Best Urologist in Hyderabad for urethral stricture treatment

Team of the Best Urologist in Hyderabad

Precision Treatment with 99.9% success rate

All insurance accepted with No-cost EMI option

PACE Hospitals is recognized as one of the best hospitals for Urethral Strictures Treatment in Hyderabad, India, renowned for its specialized urethroplasty surgery. The hospital boasts a team of highly skilled urologists who employ advanced techniques and state-of-the-art facilities, ensuring precision and high success rates in the diagnosis and treatment of urethral strictures and other urological conditions. PACE Hospitals is equipped with cutting-edge technologies, including a 3D HD laser and laparoscopic systems, Universal Surgical Robotic System which enhance surgical outcomes while prioritizing patient safety and comfort. The institution's commitment to personalized care means that each patient receives a tailored treatment plan that addresses their specific medical needs and concerns. 
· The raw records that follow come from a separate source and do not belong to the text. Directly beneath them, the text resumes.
-- ==== Sys2Proof/Machine/Subsample.lean ====
section
/-! DEFINITION. The 2x2 chroma subsampler and the chroma index (43_chroma_subsampler.md). -/

namespace Sys2Proof.Machine

/-- `Blk(bx, by)` in raster order (43_chroma_subsampler.md rule R190). -/
def blockPixels (w h bx rowB : Nat) : List (Nat × Nat) :=
  [(2 * bx, 2 * rowB), (2 * bx + 1, 2 * rowB), (2 * bx, 2 * rowB + 1), (2 * bx + 1, 2 * rowB + 1)].filter
    fun q => decide (q.1 < w) && decide (q.2 < h)

/-- `Prow`: a block's pixels of one row, left first (43_chroma_subsampler.md rule R193). -/
def rowPixels (w bx y : Nat) : List (Nat × Nat) :=
  [(2 * bx, y), (2 * bx + 1, y)].filter fun q => decide (q.1 < w)

/-- `mean` (43_chroma_subsampler.md rule R196). Lists of other lengths do not arise (rule R190). -/
def mean (m : NumMode) : List Num → Num
  | [a1] => numDiv m a1 (numOf 1)
  | [a1, a2] => numDiv m (numAdd m a1 a2) (numOf 2)
  | [a1, a2, a3, a4] => numDiv m (numAdd m (numAdd m (numAdd m a1 a2) a3) a4) (numOf 4)
  | _ => 0

/-- The `NUM` chroma of chroma position `(cx, cy)` of an image `w` by `h` in the chroma format `cfmt` 1, 2 or 3, `u`
being the chroma of each pixel (43_chroma_subsampler.md rules R192, R193, R194). -/
def chromaAt (m : NumMode) (cfmt w h : Nat) (u : Nat → Nat → Num) (cx cy : Nat) : Num :=
  if cfmt = 1 then mean m ((blockPixels w h cx cy).map fun q => u q.1 q.2)
  else if cfmt = 2 then mean m ((rowPixels w cx cy).map fun q => u q.1 q.2)
  else u cx cy

/-- One coordinate of `cidx` (43_chroma_subsampler.md rule R195). -/
def chromaIndex (n sh x : Nat) : Nat := min (x / 2 ^ sh) (chromaDim n sh - 1)

end Sys2Proof.Machine
end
PACE Hospitals offer state-of-the-art facilities and advanced medical technology for Urethral Stricture Treatment, ensuring accurate diagnosis and effective treatment of urethral strictures. The hospital's experienced surgeons, urologists use various surgical approaches, including endoscopic and open surgical techniques, to treat urethral strictures with precision and minimal invasiveness.


PACE Hospitals is dedicated to transparent pricing, making high-quality care accessible without compromising on service quality. The hospital's multidisciplinary team of healthcare professionals works together to develop individualized treatment plans that take into account each patient's unique medical history, diagnosis, and personal preferences. With a focus on comprehensive care from diagnosis through post-operative recovery, PACE Hospitals not only aims to alleviate the symptoms of urethral stricture but also strives to significantly improve the overall quality of life for its patients. Patient-centered care, and cutting-edge medical research make them one of the best Urethral Stricture Treatment Hospital in Hyderabad.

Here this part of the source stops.